- Supreme Court of the United States

Argued October 2, 1984 Decided December 4, 1984
- Full case name: United States v. 50 Acres of Land
- Citations: 469 U.S. 24 (more) 105 S. Ct. 451; 83 L. Ed. 2d 376

Case history
- Prior: District Court entered judgment for jury award, 529 F. Supp. 220 (N.D. Tex. 1981); reversed and remanded, 706 F.2d 1356 (5th Cir. 1983); rehearing denied, 717 F.2d 1399 (5th Cir. 1983); cert. granted, 465 U.S. 1098 (1984).

Holding
- The Fifth Amendment does not require consequential damages when the market value of the condemned property is ascertainable and when there is no showing of manifest injustice.

Court membership
- Chief Justice Warren E. Burger Associate Justices William J. Brennan Jr. · Byron White Thurgood Marshall · Harry Blackmun Lewis F. Powell Jr. · William Rehnquist John P. Stevens · Sandra Day O'Connor

Case opinions
- Majority: Stevens, joined by unanimous
- Concurrence: O'Connor, joined by Powell

Laws applied
- U.S. Const. amend. V

= United States v. 50 Acres of Land =

United States v. 50 Acres of Land, 469 U.S. 24 (1985), was a United States Supreme Court case regarding whether a public condemnee is entitled to consequential damages measured by the cost of acquiring a substitute facility if it has a duty to replace the condemned facility. The Court declined to award the costs of the substitute facility, holding that the Fifth Amendment does not require consequential damages when the market value of the condemned property is ascertainable and when there is no showing of manifest injustice.

==Background==
In 1978, as part of a flood control project, the United States condemned approximately 50 acre of land owned by the city of Duncanville, Texas. The site had been used since 1969 as a sanitary landfill. In order to replace the condemned landfill, the city acquired a 113.7 acre site and developed it into a larger and better facility. In the condemnation proceedings, the city claimed that it was entitled to recover all of the costs incurred in acquiring the substitute site and developing it as a landfill, an amount in excess of $1,276,000. The United States, however, contended that proper compensation should be determined by the fair market value of the condemned facility and deposited $199,950 in the registry of the court as its estimation of the amount due.

Before trial, the Government filed a motion in limine to exclude any evidence of the cost of the substitute facility, arguing that it was not relevant to the calculation of fair market value. The District Court denied the motion, noting that the Supreme Court had left open the question of the proper measure of compensation for the condemnation of public property. The court concluded that "a complete factual record should be developed from which an independent determination of the appropriate measure of compensation can be made."

==Procedural history==
At trial, both parties submitted evidence on the fair market value of the condemned property and on the cost of the substitute landfill facility. Responding to special interrogatories, the jury found that the fair market value of the condemned property was $225,000, and that the reasonable cost of a substitute facility was $723,624.01. The District Court entered judgment for the lower amount plus interest on the difference between that amount and the sum already paid. The District Court explained that the city had not met its "burden of establishing what would be a reasonable cost of a substitute facility." In addition, the court was of the view that "substitute facilities compensation should not be awarded in every case where a public condemnee can establish a duty to replace the condemned property, at least where a fair market value can be established."

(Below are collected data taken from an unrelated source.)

-- ==== Sys2Proof/Machine/ReachSrc.lean ====
section
/-! DEFINITION. Reach at the source: engines, their operation lists, request slots, replies and resends (R316 to R319, R332 to
R336, R339, R345). -/
namespace Sys2Proof.Machine

/-! ### Slots (R316) -/

/-- RET of a header's AOP (R318). -/
def ReachHdr.ret (h : ReachHdr) : Bool := bitAt h.aop 7

/-- The request slots that an engine holds. -/
def Gateway.held (w : Gateway) (engine : Nat) : Nat := (w.slots.filter (fun r => r.engine == engine)).length

/-- Send a request for the first time: it takes a slot and counts (R316, R348). -/
def State.firstSend (s : State) (r : ReachReq) : State :=
  (s.modGw (r.engine / 16) (fun w => { w with slots := w.slots ++ [r], sent := w.sent.set (r.engine % 16) (satAdd (w.sent.get (r.engine % 16)) 1) })).sendTo
    r.peer 2 (r.hdr.bytes ++ r.data)

/-- A new request is sent where its engine has a free slot and nothing waits before it; otherwise it waits (R316). -/
def State.newReq (s : State) (r : ReachReq) : State :=
  let w := s.net.gw.get (r.engine / 16)
  if w.held r.engine < 512 && !w.queue.any (fun x => x.engine == r.engine) then s.firstSend r
  else s.modGw (r.engine / 16) (fun w => { w with queue := w.queue ++ [r] })

/-- Waiting requests of an engine are sent while slots are free (with fuel from their number). -/
def State.fillSlots (engine : Nat) : Nat → State → State
  | 0, s => s
  | n + 1, s =>
    let w := s.net.gw.get (engine / 16)
    match w.queue.find? (fun x => x.engine == engine) with
    | none => s
    | some r =>
      if w.held engine < 512 then
        State.fillSlots engine n ((s.modGw (engine / 16) (fun w => { w with queue := w.queue.erase r })).firstSend r)
      else s

/-! ### Issue (R319, R329, R339) -/

/-- Data bytes of one packet of an operation (R319). -/
def ReachOp.packetBytes (o : ReachOp) : Nat := if o.op = 3 ∧ bitAt o.aop 7 then 512 else 8192

/-- Bytes of the target region that packet bytes of an operand cover: a CAS carries pairs (R285, R322). -/
def ReachOp.targetBytes (o : ReachOp) (n : Nat) : Nat := if o.op = 3 ∧ o.aop % 128 = 11 then n / 2 else n

/-- Does a store overlap an earlier one of its engine to the same target and region that is not acknowledged (R329)? -/
def Gateway.overlaps (w : Gateway) (o : ReachOp) (offset len : Nat) : Bool :=
  (w.slots ++ w.queue).any (fun x => x.engine == o.engine && x.peer == o.peer && x.hdr.op == 2 && x.hdr.region == o.rregion &&
    decide (offset < x.hdr.offset + x.hdr.length) && decide (x.hdr.offset < offset + len))

/-- Packet `i` of an operation of `n` packets whose first SEQ is `seq` and first message number `msg` (R319, R321, R339). -/
def State.opPacket (s : State) (o : ReachOp) (n i : Nat) (seq msg : Word) (data : List Byte) : ReachReq :=
  let pos := i * o.packetBytes
  let len := min o.packetBytes (o.length - pos)
  let off := o.roffset + o.targetBytes pos
  let tagged := o.tally.getLsbD 31
  let last := tagged && (i + 1 == n || i % 4096 == 4095)
  let dep := o.op == 2 && (s.net.gw.get (o.engine / 16)).overlaps o off len
  let domain := (s.img.image.bind (fun im => im.domain)).isSome
  { engine := o.engine, peer := o.peer,
    hdr := { op := o.op, flags := BitVec.ofNat 16 (b2n last + 2 * b2n dep), engine := o.engine, aop := o.aop,
             hflag := if tagged then BitVec.ofNat 4 o.hflag else 0, seq := seq + BitVec.ofNat 32 i, length := len, region := o.rregion,
             offset := off, key := o.key, step := if domain && o.op != 1 then s.seq.current + 1 else 0,
             msg := if tagged then msg + BitVec.ofNat 32 (i / 4096) else 0, count := if last then i % 4096 + 1 else 0, tally := o.tally },
    data := if o.op = 1 then [] else (data.drop pos).take len, lregion := o.lregion, loffset := o.loffset + pos, done := o.done,
    opSeq := seq, step := s.seq.current }

/-- An engine issues one operation entry (R319). A store or an atomic whose operands cannot be read is not sent (log 20). -/
def State.issueOp (s : State) (o : ReachOp) : State :=
  let g := o.engine / 16
  let a : State × Option (List Byte) :=
    if o.op = 1 then (s, some [])
    else match s.region (s.copyOf o.lregion) with
      | none => (s, none)
      | some r => s.readRegion r (s.copyOf o.lregion) o.loffset o.length (24 + g) {} false
  match a.2 with
  | none => a.1
  | some data =>
    let n := cdiv o.length o.packetBytes
    let key := o.engine * 2048 + o.peer
    let seq := (a.1.net.gw.get g).nextSeq.get key
    let msg := (a.1.net.gw.get g).nextMsg.get o.engine
    let t := a.1.modGw g (fun w => { w with
      nextSeq := w.nextSeq.set key (seq + BitVec.ofNat 32 n),
      nextMsg := if o.tally.getLsbD 31 then w.nextMsg.set o.engine (msg + BitVec.ofNat 32 (cdiv n 4096)) else w.nextMsg })
    (upto n).foldl (fun t i => t.newReq (t.opPacket o n i seq msg data)) t

/-- REACH_ISSUE: every engine issues its entries of the step kind for a trigger, in entry order (R319). In replay the stores and
atomics are discarded and counted (R183). -/
def State.issueReach (s : State) (trigger : Nat) : State :=
  match s.img.image with
  | none => s
  | some im =>
    let mine := im.reachOps.filter (fun o => o.trigger == trigger && o.kind == im.kindOf s.seq.current.toNat)
    let ops := (upto 32).flatMap (fun e => mine.filter (fun o => o.engine == e))
    if trigger = 1 ∧ s.seq.replay then s.replayDrop ops.length else ops.foldl State.issueOp s

/-- Have the replies of every load arrived (R161, R319)? -/
def State.loadsDone (s : State) : Bool :=
  (upto 2).all (fun g => !((s.net.gw.get g).slots ++ (s.net.gw.get g).queue).any (fun r => r.hdr.op == 1))

/-- Has every store and atomic been acknowledged (R328)? -/
def State.storesDone (s : State) : Bool :=
  (upto 2).all (fun g => !((s.net.gw.get g).slots ++ (s.net.gw.get g).queue).any (fun r => r.hdr.op != 1))

/-! ### Completion (R316, R318) -/

/-- A request completes: its slot frees, DONE gains 1 with the operation's last request, and a waiting request is sent. -/
def State.reachComplete (s : State) (r : ReachReq) : State :=
  let g := r.engine / 16
  let t := s.modGw g (fun w => { w with slots := w.slots.erase r })
  let w := t.net.gw.get g
  let more := (w.slots ++ w.queue).any (fun x => x.engine == r.engine && x.peer == r.peer && x.opSeq == r.opSeq && x.hdr.op == r.hdr.op)
  let t := if r.done.getLsbD 31 && !more then t.modTally (24 + g) (bitsOf r.done.toNat 0 16) (fun y => { y with value := y.value + 1 }) else t
  State.fillSlots r.engine w.queue.length t

/-- The slot that a reply names: its engine, its sender and its SEQ. -/
def State.slotOf (s : State) (p : ReachIn) : Option ReachReq :=
  if p.engine.toNat < 32 then
    (s.net.gw.get (p.engine.toNat / 16)).slots.find? (fun r => r.engine == p.engine.toNat && r.peer == p.src.val && r.hdr.seq == p.seq)
  else none

/-! ### Resends (R336) -/

/-- Send a request again: the same header with RESENT set, by the route in force, and counted, while the ports carry traffic (R313). -/
def State.resendReach (s : State) (r : ReachReq) : State :=
  if !s.netOpen then s
  else
  let x := { r with hdr := r.hdr.resent }
  (s.modGw (r.engine / 16) (fun w => { w with
    slots := w.slots.map (fun y => if y = r then x else y),
    resent := w.resent.set (r.engine % 16) (satAdd (w.resent.get (r.engine % 16)) 1) })).sendTo r.peer 2 (x.hdr.bytes ++ x.data)

/-- A reroute: each request to the destination that is not complete is sent again at once. -/
def State.resendAll (s : State) (dest : Nat) : State :=
  ((upto 2).flatMap (fun g => (s.net.gw.get g).slots.filter (fun r => r.peer == dest))).foldl State.resendReach s

/-- REACH_RESEND_TIMER (R336): a request whose acknowledgement or reply is out, or that met BUSY, is sent again. -/
def execReachResendTimer (engine : Fin 32) (peer : Fin 2048) (seq : BitVec 32) (s : State) : Res :=
  match (s.net.gw.get (engine.val / 16)).slots.find? (fun r => r.engine == engine.val && r.peer == peer.val && r.hdr.seq == seq) with
  | some r => .next (s.resendReach r)
  | none => .next s

/-! ### Replies to combined requests (R345) -/

/-- The combined requests of the gateways that a test picks: gateway and entry. -/
def State.combinedOf (s : State) (test : Combining → Bool) : List (Nat × Combining) :=
  (upto 2).flatMap (fun g => ((s.net.gw.get g).combining.filter test).map (fun c => (g, c)))

/-- Each original receives the answer of the combined request with its own SEQ; the entry leaves where `drop` says so. -/
def State.relay (s : State) (g : Nat) (c : Combining) (drop : Bool) (h : ReachHdr) (data : List Byte) : State :=
  let t := c.origs.foldl (fun t (o : Nat × Nat × Word) => t.sendTo o.1 2 ({ h with engine := o.2.1, seq := o.2.2 }.bytes ++ data)) s
  if drop then t.modGw g (fun w => { w with combining := w.combining.erase c }) else t

/-- Does an answer with ENGINE 0xFF answer a combined request with its SEQ? -/
def answersCombined (p : ReachIn) (c : Combining) : Bool := c.dst == p.src.val && c.sent == some p.seq

/-! ### Replies at the source (R319, R324, R332, R334, R336) -/

/-- Does an ACK cover a SEQ (R334)? One of a combined request covers the SEQ that it names (R345, log 21). -/
def ackCovers (p : ReachIn) (q : Word) : Bool :=
  let d := (q - p.seq).toNat
  if p.flags.getLsbD 3 then d == 0 else decide (2 ^ 31 ≤ d) || (decide (d < 4096) && bitAt (leVal p.data) d)

/-- A reply on its way: to another package it is forwarded (R344). -/
def State.replyIn (s : State) (p : ReachIn) (op : Nat) (f : State → State) : State :=
  let a := s.reachGate p true false
  if !a.1 then a.2
  else if p.dst.val = a.2.ownIndex then f a.2
  else a.2.forwardReach p.dst.val (p.hdr op) p.data

/-- LOAD_REPLY (R316, R319): the data goes into LREGION and the slot frees. -/
def execLoadReply (p : ReachIn) (s : State) : Res :=
  .next (s.replyIn p 0x81 (fun s =>
    if p.engine = 0xFF then
      match s.combinedOf (fun c => answersCombined p c && c.hdr.op == 1) with
      | [] => s.badPacket p.gw
      | cs => cs.foldl (fun t c => t.relay c.1 c.2 true (p.hdr 0x81) p.data) s
    else match s.slotOf p with
      | some r =>
        if r.hdr.op = 1 ∧ p.data.length = r.hdr.length then
          let t := match s.region r.lregion with
            | some reg => (s.writeRegion reg r.lregion r.loffset p.data).1
            | none => s
          t.reachComplete r
        else s.badPacket p.gw
      | none => s.badPacket p.gw))

/-- REACH_ACK (R316, R334): every store and non-returning atomic that it covers completes; an ACK of complete ones changes
nothing. -/
def execReachAck (p : ReachIn) (s : State) : Res :=
  .next (s.replyIn p 0x82 (fun s =>
    if p.engine = 0xFF then
      (s.combinedOf (fun c => c.dst == p.src.val && (match c.sent with | some q => ackCovers p q | none => false))).foldl
        (fun t c => t.relay c.1 c.2 (c.2.hdr.op == 3) { p.hdr 0x82 with flags := p.flags ||| 8, length := 0 } []) s
    else if p.engine.toNat < 32 then
      ((s.net.gw.get (p.engine.toNat / 16)).slots.filter (fun r => r.engine == p.engine.toNat && r.peer == p.src.val && r.hdr.op != 1 &&
        !(r.hdr.op == 3 && r.hdr.ret) && ackCovers p r.hdr.seq)).foldl State.reachComplete s
    else s.badPacket p.gw))

/-- ATOMIC_REPLY (R316): a returning atomic completes; no rule stores the old values (log 22). -/
def execAtomicReply (p : ReachIn) (s : State) : Res :=
  .next (s.replyIn p 0x83 (fun s =>
    match s.slotOf p with
    | some r => if r.hdr.op = 3 ∧ r.hdr.ret then s.reachComplete r else s.badPacket p.gw
    | none => s.badPacket p.gw))

/-- FETCH_MISSING (R336, R342): each packet of the message that it shows missing is sent again at once. -/
def execFetchMissing (p : ReachIn) (s : State) : Res :=
  .next (s.replyIn p 0x84 (fun s =>
    if p.engine.toNat < 32 then
      let mine := (s.net.gw.get (p.engine.toNat / 16)).slots.filter (fun r => r.engine == p.engine.toNat && r.peer == p.src.val &&
        decide ((r.hdr.seq - p.seq).toNat < p.count.toNat))
      if mine.isEmpty then s.badPacket p.gw
      else (mine.filter (fun r => !bitAt (leVal p.data) (r.hdr.seq - p.seq).toNat)).foldl State.resendReach s
    else s.badPacket p.gw))

/-- A load of the running step was refused: the step fails (R66, R332). -/
def State.loadRefused (s : State) (r : ReachReq) : State :=
  let t := s.raise 0x5013 (24 + r.engine / 16) r.engine (leBytes 2 r.peer ++ leBytes 4 r.hdr.seq.toNat)
  if t.executing && r.step == t.seq.current then t.modExe (fun e => { e with failed := true }) else t

/-- REACH_STATUS (R316, R332, R336): BUSY waits for its resend; a load or a returning atomic completes, and a load refused or in
error fails or recovers its step; a store or a non-returning atomic goes on waiting for its ACK. -/
def execReachStatus (p : ReachIn) (s : State) : Res :=
  .next (s.replyIn p 0x85 (fun s =>
    if p.engine = 0xFF then
      match s.combinedOf (answersCombined p) with
      | [] => s.badPacket p.gw
      | cs => cs.foldl (fun t c => t.relay c.1 c.2 (c.2.hdr.op == 1 || p.status == 1 || p.status == 2) (p.hdr 0x85) []) s
    else match s.slotOf p with
      | none => s.badPacket p.gw
      | some r =>
        if p.status = 2 then s
        else if r.hdr.op = 1 then
          let t := s.reachComplete r
          if p.status = 1 then t.loadRefused r
          else if p.status = 4 ∧ r.step = t.seq.current then t.hwFault .reachError
          else t
        else if r.hdr.op = 3 ∧ r.hdr.ret then s.reachComplete r
        else s))

end Sys2Proof.Machine
end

The court found no basis for departing from the market value standard in this case, and reasoned that the application of the substitute facilities measure of compensation would necessarily provide the city with a "windfall."

The Court of Appeals reversed and remanded for further proceedings. It reasoned that the city's loss attributable to the condemnation was "the amount of money reasonably spent . . . to create a functionally equivalent facility." If the city was required, either as a matter of law or as a matter of practical necessity, to replace the old landfill facility, the Court of Appeals believed that it would receive no windfall.

==Opinion of the Court==
The Court held that the Fifth Amendment does not require that the United States pay a public condemnee compensation measured by the cost of acquiring a substitute facility that the condemnee has a duty to acquire, when the market value of the condemned property is ascertainable and when there is no showing of manifest injustice. Rather, "Just compensation" under the Fifth Amendment normally is to be measured by the market value of the property at the time of the taking, and this case is not one in which an exception is required because fair market value is not ascertainable. The testimony at trial established that there was a fairly robust market for sanitary landfill properties. The Court did also not believe that an award of compensation measured by market value here to be fundamentally inconsistent with the basic principles of indemnity embodied in the Just Compensation Clause.

In addition, the Court held that the text of the Fifth Amendment does not mandate a more favorable rule of compensation for public condemnees than for private parties. The reference to "private property" in the Takings Clause of the Fifth Amendment encompasses the property of state and local governments when it is condemned by the United States, and under this construction the same principles of just compensation presumptively apply to both private and public condemnees.